**ASSIGNMENT**. Of the entries below, return only those lines from the line with "let base := j.arrayList.length * j.threads" to the line with "JOB_START completes. -/", exactly, both included.

**PROVIDED DATA**.

^^^^^^^^

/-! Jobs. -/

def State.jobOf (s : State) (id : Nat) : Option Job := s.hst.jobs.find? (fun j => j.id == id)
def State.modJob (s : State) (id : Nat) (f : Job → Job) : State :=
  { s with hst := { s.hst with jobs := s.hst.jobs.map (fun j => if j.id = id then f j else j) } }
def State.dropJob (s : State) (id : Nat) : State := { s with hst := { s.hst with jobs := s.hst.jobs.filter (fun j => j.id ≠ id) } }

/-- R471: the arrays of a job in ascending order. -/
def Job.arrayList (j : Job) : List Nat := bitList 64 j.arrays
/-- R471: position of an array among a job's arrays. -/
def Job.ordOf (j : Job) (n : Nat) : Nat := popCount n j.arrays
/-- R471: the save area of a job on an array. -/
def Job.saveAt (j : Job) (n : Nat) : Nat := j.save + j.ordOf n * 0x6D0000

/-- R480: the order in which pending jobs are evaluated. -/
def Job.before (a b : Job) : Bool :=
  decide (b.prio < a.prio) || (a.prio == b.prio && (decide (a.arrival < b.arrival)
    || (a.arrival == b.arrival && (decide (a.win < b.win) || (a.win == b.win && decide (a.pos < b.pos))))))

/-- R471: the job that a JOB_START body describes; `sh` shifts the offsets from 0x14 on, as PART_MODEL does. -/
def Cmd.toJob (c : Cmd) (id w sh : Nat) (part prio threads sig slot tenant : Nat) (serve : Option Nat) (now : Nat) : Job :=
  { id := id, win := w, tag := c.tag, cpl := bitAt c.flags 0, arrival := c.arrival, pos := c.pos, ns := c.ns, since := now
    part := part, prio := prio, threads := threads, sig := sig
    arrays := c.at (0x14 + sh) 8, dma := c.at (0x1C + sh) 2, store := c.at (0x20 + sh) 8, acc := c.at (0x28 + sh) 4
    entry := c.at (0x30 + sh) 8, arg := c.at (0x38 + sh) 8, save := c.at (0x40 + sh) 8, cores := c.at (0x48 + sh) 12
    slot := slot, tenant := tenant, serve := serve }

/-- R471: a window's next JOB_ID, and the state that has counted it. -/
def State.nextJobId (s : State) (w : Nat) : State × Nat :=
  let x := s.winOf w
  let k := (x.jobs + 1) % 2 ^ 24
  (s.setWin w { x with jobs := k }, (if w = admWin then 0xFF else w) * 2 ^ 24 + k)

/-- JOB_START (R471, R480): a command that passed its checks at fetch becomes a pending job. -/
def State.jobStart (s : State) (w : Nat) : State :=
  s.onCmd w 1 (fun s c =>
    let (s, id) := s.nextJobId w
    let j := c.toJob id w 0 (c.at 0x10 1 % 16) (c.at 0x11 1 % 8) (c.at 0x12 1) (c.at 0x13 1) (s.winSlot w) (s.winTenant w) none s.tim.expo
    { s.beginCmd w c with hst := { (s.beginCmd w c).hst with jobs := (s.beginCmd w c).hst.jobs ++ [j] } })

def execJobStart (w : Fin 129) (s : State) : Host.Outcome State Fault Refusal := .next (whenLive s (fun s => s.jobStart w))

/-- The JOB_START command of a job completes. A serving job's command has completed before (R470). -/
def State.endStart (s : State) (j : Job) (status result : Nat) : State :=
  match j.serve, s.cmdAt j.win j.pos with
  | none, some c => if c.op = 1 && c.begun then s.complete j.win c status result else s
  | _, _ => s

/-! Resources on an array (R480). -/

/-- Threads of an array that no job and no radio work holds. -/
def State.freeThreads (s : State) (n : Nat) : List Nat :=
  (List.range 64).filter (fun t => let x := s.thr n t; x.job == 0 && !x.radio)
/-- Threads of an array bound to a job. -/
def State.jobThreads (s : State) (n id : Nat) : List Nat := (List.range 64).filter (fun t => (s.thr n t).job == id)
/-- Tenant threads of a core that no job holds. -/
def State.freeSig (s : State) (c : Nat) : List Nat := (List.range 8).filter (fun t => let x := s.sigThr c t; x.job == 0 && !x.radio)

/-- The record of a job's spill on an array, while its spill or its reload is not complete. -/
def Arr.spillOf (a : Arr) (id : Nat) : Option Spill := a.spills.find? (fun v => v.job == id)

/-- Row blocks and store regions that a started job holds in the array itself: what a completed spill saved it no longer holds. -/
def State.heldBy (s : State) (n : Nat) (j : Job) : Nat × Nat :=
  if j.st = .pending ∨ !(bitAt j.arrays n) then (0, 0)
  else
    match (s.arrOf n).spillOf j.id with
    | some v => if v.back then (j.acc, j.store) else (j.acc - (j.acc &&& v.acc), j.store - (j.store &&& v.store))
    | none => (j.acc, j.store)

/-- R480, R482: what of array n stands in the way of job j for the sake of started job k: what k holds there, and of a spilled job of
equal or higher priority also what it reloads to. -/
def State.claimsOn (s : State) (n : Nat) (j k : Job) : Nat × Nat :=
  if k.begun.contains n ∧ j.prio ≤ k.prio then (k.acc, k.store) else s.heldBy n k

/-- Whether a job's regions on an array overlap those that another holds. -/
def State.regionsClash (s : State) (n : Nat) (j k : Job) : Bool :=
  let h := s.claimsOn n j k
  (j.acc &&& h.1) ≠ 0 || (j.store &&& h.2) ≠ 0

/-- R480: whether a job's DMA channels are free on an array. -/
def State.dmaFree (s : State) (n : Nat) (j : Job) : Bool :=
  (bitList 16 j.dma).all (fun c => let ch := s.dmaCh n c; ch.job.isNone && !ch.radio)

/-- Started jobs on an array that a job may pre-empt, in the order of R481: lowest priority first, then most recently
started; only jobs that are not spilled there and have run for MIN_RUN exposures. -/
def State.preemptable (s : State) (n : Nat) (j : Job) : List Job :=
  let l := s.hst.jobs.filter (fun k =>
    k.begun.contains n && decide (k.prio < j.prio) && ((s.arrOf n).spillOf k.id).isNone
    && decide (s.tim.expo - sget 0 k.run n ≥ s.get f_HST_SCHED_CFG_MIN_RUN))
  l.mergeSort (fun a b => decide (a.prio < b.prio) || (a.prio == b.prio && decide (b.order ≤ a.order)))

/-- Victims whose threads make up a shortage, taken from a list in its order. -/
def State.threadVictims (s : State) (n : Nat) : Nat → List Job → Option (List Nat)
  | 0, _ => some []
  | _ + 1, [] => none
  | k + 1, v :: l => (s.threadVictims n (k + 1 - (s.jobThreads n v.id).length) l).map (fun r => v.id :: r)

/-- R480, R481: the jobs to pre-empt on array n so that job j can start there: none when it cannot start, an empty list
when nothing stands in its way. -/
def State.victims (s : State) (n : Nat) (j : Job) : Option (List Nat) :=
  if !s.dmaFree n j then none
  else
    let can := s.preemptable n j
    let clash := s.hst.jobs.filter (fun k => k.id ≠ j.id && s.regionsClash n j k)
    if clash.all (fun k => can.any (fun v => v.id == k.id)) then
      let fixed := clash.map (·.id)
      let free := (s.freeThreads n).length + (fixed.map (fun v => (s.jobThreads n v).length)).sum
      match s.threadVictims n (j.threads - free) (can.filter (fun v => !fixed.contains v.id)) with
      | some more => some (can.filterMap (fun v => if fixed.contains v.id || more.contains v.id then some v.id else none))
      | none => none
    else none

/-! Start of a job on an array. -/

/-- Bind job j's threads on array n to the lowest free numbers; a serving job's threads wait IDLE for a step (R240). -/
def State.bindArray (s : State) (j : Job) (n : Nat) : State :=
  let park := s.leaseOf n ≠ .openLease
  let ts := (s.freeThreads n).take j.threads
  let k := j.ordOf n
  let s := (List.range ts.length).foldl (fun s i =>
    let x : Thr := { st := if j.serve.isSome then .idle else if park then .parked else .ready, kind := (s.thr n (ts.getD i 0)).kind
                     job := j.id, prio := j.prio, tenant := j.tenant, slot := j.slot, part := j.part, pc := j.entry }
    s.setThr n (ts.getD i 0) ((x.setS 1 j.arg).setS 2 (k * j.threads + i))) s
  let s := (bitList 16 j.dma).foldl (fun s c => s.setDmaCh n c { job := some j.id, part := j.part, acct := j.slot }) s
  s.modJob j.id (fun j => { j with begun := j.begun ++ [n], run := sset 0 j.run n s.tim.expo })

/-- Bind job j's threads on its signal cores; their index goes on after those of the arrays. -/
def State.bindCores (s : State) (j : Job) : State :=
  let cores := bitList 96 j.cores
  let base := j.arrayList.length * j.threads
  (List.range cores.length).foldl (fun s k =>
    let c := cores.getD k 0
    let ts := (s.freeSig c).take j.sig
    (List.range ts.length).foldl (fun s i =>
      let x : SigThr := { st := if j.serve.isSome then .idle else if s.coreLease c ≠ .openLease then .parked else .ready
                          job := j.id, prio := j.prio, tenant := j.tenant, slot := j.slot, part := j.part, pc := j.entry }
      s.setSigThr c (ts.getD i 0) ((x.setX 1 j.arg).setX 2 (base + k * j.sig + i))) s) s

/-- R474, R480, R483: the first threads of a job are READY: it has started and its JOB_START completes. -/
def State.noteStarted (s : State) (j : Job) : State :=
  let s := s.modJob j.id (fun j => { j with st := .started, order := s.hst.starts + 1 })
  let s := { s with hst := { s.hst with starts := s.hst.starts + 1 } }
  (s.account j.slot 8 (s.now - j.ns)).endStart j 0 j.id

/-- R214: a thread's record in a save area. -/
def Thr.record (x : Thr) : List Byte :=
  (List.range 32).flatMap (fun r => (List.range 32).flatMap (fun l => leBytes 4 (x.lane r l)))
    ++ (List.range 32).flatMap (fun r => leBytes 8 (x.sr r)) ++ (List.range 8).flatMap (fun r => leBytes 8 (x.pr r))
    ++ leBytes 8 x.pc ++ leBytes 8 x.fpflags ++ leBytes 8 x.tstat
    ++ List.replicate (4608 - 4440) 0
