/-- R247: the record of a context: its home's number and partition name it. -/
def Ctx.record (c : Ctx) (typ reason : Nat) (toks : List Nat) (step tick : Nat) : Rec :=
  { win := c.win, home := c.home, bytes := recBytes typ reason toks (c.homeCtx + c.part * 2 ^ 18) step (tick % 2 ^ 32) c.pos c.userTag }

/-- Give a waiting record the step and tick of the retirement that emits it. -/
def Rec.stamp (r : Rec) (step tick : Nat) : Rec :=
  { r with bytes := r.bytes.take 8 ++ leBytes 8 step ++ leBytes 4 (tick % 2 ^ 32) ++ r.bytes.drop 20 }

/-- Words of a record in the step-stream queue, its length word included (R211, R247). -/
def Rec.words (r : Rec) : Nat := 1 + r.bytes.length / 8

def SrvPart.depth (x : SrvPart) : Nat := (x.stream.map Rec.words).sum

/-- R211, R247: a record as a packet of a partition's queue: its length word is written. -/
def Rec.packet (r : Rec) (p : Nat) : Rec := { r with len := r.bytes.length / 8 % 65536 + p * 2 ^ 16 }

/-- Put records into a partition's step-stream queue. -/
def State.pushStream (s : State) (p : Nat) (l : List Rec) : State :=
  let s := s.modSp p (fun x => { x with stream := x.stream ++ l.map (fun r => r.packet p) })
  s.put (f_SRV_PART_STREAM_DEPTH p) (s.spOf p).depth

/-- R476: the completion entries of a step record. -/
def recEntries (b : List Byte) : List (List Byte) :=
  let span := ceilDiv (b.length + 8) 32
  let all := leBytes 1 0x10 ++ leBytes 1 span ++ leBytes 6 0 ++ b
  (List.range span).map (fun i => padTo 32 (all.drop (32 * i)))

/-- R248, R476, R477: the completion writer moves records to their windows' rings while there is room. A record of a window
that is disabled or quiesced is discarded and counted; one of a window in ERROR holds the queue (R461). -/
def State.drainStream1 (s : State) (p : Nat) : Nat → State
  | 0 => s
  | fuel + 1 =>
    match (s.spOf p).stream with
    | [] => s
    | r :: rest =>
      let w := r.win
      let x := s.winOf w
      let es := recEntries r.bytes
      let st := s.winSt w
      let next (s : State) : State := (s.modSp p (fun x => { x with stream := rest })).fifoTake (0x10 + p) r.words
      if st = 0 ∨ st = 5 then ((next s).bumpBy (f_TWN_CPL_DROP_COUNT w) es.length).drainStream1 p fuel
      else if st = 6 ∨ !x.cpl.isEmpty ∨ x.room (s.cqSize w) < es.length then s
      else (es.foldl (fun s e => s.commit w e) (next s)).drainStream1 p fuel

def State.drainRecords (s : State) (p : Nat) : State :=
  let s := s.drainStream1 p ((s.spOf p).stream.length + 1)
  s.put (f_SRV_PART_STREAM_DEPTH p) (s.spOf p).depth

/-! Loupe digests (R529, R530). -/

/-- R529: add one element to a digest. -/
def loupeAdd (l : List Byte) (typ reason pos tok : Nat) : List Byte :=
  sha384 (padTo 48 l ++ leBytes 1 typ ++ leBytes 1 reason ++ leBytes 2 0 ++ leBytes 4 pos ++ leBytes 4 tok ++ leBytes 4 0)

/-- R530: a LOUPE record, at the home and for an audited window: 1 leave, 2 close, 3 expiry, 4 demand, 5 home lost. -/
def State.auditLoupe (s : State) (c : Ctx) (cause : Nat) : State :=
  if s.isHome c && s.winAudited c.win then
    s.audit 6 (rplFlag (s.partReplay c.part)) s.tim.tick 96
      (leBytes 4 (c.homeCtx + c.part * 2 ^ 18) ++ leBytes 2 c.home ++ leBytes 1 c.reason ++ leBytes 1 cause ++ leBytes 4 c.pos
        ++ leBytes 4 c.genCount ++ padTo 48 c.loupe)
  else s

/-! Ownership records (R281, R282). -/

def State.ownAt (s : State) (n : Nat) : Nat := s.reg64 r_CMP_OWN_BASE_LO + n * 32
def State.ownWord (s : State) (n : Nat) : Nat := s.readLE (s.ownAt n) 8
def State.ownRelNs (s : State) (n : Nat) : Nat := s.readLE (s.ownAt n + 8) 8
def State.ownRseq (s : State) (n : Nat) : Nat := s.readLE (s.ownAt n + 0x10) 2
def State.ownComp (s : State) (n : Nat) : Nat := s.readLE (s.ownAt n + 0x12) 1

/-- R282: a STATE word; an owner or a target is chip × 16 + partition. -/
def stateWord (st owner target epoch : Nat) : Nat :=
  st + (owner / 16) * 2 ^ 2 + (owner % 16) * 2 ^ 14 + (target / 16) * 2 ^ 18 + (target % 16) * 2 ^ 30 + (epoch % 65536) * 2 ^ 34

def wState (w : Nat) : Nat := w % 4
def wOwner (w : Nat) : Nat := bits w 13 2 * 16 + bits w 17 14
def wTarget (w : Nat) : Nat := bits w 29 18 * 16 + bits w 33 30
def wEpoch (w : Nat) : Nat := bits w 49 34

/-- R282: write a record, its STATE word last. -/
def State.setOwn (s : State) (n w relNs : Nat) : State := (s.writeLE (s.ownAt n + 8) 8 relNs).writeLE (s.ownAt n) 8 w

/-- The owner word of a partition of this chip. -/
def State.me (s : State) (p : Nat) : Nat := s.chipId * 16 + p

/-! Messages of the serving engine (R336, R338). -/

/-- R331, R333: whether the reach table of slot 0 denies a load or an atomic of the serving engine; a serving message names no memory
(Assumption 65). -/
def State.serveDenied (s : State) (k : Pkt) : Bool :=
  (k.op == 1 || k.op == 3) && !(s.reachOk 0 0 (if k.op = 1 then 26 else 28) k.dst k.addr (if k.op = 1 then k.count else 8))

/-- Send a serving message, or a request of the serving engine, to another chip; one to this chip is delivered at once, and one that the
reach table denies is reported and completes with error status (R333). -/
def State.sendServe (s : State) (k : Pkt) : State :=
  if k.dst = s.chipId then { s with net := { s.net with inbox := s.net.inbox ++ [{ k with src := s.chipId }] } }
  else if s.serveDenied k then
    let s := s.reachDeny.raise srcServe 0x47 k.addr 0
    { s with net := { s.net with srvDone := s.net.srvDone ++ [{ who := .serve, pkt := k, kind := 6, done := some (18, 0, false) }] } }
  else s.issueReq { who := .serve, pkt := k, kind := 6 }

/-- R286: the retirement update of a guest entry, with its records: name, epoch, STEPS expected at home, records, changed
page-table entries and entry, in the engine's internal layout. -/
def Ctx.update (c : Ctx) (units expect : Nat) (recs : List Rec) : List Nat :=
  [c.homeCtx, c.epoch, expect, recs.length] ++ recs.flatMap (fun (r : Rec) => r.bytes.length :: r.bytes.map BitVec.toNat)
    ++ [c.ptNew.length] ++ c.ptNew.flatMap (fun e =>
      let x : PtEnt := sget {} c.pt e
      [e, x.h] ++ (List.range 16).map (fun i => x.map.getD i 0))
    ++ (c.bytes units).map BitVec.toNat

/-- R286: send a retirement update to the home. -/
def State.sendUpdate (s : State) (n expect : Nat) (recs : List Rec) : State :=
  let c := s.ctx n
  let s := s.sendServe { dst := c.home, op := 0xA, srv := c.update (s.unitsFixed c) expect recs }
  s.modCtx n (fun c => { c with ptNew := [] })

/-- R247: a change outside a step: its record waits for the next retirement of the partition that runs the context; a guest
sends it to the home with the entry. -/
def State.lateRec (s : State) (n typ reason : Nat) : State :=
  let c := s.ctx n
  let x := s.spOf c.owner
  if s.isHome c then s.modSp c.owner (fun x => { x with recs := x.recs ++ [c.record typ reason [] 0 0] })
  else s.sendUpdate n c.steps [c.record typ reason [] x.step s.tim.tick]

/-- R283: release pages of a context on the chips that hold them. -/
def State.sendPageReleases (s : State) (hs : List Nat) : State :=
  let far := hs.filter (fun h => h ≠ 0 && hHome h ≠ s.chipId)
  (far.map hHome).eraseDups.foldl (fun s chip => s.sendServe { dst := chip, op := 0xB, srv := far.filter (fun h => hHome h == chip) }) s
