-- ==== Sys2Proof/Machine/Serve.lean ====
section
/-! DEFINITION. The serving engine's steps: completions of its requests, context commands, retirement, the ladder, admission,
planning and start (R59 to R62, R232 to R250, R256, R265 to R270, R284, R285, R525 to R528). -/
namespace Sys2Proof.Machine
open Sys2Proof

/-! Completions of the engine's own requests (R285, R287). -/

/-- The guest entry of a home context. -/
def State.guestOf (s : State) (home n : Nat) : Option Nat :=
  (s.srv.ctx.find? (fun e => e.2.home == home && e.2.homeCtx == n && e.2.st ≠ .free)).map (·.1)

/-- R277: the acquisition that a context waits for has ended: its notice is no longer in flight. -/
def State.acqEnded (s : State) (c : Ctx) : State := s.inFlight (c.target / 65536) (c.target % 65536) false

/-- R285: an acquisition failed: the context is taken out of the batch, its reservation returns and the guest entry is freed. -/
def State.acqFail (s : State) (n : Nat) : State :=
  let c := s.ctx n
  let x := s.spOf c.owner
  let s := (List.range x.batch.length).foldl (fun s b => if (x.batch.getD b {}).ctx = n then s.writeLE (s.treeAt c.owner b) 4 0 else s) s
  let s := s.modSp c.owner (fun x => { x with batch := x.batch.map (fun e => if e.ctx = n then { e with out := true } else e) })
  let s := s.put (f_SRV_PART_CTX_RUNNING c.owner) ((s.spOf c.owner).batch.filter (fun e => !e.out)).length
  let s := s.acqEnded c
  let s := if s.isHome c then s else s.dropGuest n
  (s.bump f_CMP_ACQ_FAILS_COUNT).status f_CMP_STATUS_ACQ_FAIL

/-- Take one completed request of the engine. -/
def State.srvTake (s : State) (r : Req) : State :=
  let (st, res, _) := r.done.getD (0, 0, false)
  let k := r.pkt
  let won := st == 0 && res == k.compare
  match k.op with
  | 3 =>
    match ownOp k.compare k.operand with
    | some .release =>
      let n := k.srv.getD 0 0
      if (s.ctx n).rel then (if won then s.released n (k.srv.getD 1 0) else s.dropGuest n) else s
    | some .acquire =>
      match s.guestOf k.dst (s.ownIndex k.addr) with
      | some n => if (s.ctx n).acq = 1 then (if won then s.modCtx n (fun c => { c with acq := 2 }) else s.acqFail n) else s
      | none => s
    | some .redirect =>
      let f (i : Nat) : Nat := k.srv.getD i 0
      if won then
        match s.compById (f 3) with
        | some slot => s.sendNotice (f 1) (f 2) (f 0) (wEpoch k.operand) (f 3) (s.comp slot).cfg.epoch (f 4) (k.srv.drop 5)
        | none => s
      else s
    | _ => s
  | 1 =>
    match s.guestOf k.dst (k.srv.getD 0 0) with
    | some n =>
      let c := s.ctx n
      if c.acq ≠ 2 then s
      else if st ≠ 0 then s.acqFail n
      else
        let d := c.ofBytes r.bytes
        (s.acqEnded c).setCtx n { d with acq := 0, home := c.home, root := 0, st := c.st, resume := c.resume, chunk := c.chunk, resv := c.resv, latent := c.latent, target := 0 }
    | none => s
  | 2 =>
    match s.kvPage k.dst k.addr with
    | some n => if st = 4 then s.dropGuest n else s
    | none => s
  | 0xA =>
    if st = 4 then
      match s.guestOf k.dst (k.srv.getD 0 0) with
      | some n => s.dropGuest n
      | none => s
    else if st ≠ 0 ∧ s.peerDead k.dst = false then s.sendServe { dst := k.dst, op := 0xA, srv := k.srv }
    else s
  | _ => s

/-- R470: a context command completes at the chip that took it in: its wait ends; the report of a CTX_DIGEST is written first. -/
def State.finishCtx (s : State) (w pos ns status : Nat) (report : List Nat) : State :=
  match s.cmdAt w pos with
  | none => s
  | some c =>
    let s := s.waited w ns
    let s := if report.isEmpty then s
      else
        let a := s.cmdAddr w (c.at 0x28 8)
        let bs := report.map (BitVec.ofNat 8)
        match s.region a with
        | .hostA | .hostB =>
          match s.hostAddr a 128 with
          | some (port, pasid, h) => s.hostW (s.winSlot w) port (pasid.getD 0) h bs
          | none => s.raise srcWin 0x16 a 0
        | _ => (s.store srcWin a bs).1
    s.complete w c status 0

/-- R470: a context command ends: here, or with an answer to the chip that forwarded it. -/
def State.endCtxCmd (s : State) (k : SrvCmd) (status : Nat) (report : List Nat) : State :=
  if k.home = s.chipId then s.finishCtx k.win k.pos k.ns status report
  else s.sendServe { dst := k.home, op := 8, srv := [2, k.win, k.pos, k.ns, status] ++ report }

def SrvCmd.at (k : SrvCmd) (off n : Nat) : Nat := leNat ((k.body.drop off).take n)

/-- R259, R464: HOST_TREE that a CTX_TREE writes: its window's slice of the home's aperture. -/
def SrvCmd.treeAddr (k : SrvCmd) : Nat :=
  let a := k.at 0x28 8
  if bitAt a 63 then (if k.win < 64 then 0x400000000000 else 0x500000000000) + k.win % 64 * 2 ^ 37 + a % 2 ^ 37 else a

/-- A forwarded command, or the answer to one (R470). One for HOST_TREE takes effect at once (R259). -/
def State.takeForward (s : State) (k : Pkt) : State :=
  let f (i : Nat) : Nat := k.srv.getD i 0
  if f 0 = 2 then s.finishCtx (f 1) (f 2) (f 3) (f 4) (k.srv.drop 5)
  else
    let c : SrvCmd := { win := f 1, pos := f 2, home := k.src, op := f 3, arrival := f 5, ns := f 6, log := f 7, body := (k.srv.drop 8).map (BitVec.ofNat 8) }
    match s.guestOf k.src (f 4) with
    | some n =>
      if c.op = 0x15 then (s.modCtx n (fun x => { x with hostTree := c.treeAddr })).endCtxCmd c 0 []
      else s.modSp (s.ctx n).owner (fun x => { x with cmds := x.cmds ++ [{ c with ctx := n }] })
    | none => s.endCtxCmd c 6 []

^^^^^^^^

**RESULT OF THIS EXERCISE**.
  let base := j.arrayList.length * j.threads
  (List.range cores.length).foldl (fun s k =>
    let c := cores.getD k 0
    let ts := (s.freeSig c).take j.sig
    (List.range ts.length).foldl (fun s i =>
      let x : SigThr := { st := if j.serve.isSome then .idle else if s.coreLease c ≠ .openLease then .parked else .ready
                          job := j.id, prio := j.prio, tenant := j.tenant, slot := j.slot, part := j.part, pc := j.entry }
      s.setSigThr c (ts.getD i 0) ((x.setX 1 j.arg).setX 2 (base + k * j.sig + i))) s) s

/-- R474, R480, R483: the first threads of a job are READY: it has started and its JOB_START completes. -/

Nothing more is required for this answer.